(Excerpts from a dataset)
--------------------
/-- A read frame asks for no register write (R48). -/
theorem registerWrites_readFrame (s : State) (a : RegAddr) (m : Nat) (r : Answer) :
    (frameEvents s (readBuffer a m) r).flatMap Event.registerWrites = [] := by
  have hread : (cmdByte .read a).getLsbD 7 = true := by revert a; decide
  simp [frameEvents, readBuffer, Event.registerWrites, hread]

/-- A write frame asks for its payload, byte by byte, from its address on (R42, R93). -/
theorem registerWrites_writeFrame (s : State) (a : RegAddr) (v : List Byte) (r : Answer) :
    (frameEvents s (writeBuffer a v) r).flatMap Event.registerWrites = v.mapIdx fun k x => (payloadReg a k, x) := by
  have hwrite : (cmdByte .write a)[7] = false := by revert a; decide
  have haddr : (cmdByte .write a).extractLsb' 0 4 = a := by revert a; decide
  simp [frameEvents, writeBuffer, Event.registerWrites, hwrite, haddr]

theorem dataBytes_seven (s : State) :
    s.dataBytes 7 = [s.data[0], s.data[1], s.data[2], s.data[3], s.data[4], s.data[5], s.data[6]] := by
  refine List.ext_getElem (by simp [State.dataBytes]) fun j hj hj' => ?_
  have hj7 : j < 7 := hj'
  interval_cases j <;> simp [State.dataBytes]

/-- Settles O26: SETDT's one frame is a write of seven bytes at seconds, and the registers follow each other in R41's order. -/
theorem setdtAddressesTheDatetimeRegisters : Obligations.SetdtAddressesTheDatetimeRegisters := by
  intro rx s h hbound hset hrange hr
  obtain ⟨t, hexec, htrace⟩ := (setdtWritesSevenEncodedFields rx s h hbound hset hrange hr).trace
  refine ⟨t, _, hexec, htrace, ?_⟩
  show (frameEvents s (writeBuffer PReg.seconds.addr ((s.dataBytes 7).map toBcd)) (.ok rx)).flatMap Event.registerWrites = _
  rw [registerWrites_writeFrame, dataBytes_seven]
  rfl

/-! The masks of control_2 (R7). -/

/-- A mask of one bit is the mask of some bit's number. -/
theorem exists_maskOf_of_oneBit : ∀ m : Byte, oneBit m = true → ∃ j, m = Config.maskOf j := by decide +kernel

theorem maskOf_and_maskOf_of_ne : ∀ j j' : Fin 8, j ≠ j' → Config.maskOf j &&& Config.maskOf j' = 0 := by decide

/-- Distinct masks of one bit have no bit in common. -/
theorem and_eq_zero_of_oneBit {m m' : Byte} (h : oneBit m = true) (h' : oneBit m' = true) (hne : m ≠ m') : m &&& m' = 0 := by
  obtain ⟨j, rfl⟩ := exists_maskOf_of_oneBit m h
  obtain ⟨j', rfl⟩ := exists_maskOf_of_oneBit m' h'
  exact maskOf_and_maskOf_of_ne j j' fun hj => hne (congrArg _ hj)

/-- The masks of AF and of TF have no bit in common with each other, with MSF's or with AIE's (R7). -/
theorem control2_masks_disjoint {c : Params} (h : c.wellFormed = true) :
    c.afMask &&& c.tfMask = 0 ∧ c.afMask &&& c.msfMask = 0 ∧ c.afMask &&& c.aieMask = 0 ∧ c.tfMask &&& c.msfMask = 0
      ∧ c.tfMask &&& c.aieMask = 0 := by
  simp only [Params.wellFormed, Bool.and_eq_true, bne_iff_ne, and_assoc] at h
  obtain ⟨-, haf, htf, hmsf, haie, haftf, hafmsf, hafaie, htfmsf, htfaie, -⟩ := h
  exact ⟨and_eq_zero_of_oneBit haf htf haftf, and_eq_zero_of_oneBit haf hmsf hafmsf, and_eq_zero_of_oneBit haf haie hafaie,
    and_eq_zero_of_oneBit htf hmsf htfmsf, and_eq_zero_of_oneBit htf haie htfaie⟩

theorem cleared_and_self (r m : Byte) : (r &&& ~~~m) &&& m = 0 := by
  rw [BitVec.and_assoc, BitVec.and_comm (~~~m), BitVec.and_not_self]; exact BitVec.and_zero

theorem cleared_and_compl (r m : Byte) : (r &&& ~~~m) &&& ~~~m = r &&& ~~~m := by
  rw [BitVec.and_assoc, BitVec.and_self]

/-- Clearing a flag keeps a flag that has no bit in common with it. -/
theorem cleared_and_other (r : Byte) {m m' : Byte} (h : m &&& m' = 0) : (r &&& ~~~m) &&& m' = r &&& m' := by
  ext j hj
  have hbit : m[j] = true → m'[j] = false := by simpa using congrArg (·[j]) h
  cases hm : m[j] with
  | false => simp [hm]
  | true => simp [hbit hm]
--------------------
Beginning with the opening line above, retype the records exactly through the line with "have hread : (cmdByte", both ends included.

Result of the exercise:
/-- A read frame asks for no register write (R48). -/
theorem registerWrites_readFrame (s : State) (a : RegAddr) (m : Nat) (r : Answer) :
    (frameEvents s (readBuffer a m) r).flatMap Event.registerWrites = [] := by
  have hread : (cmdByte .read a).getLsbD 7 = true := by revert a; decide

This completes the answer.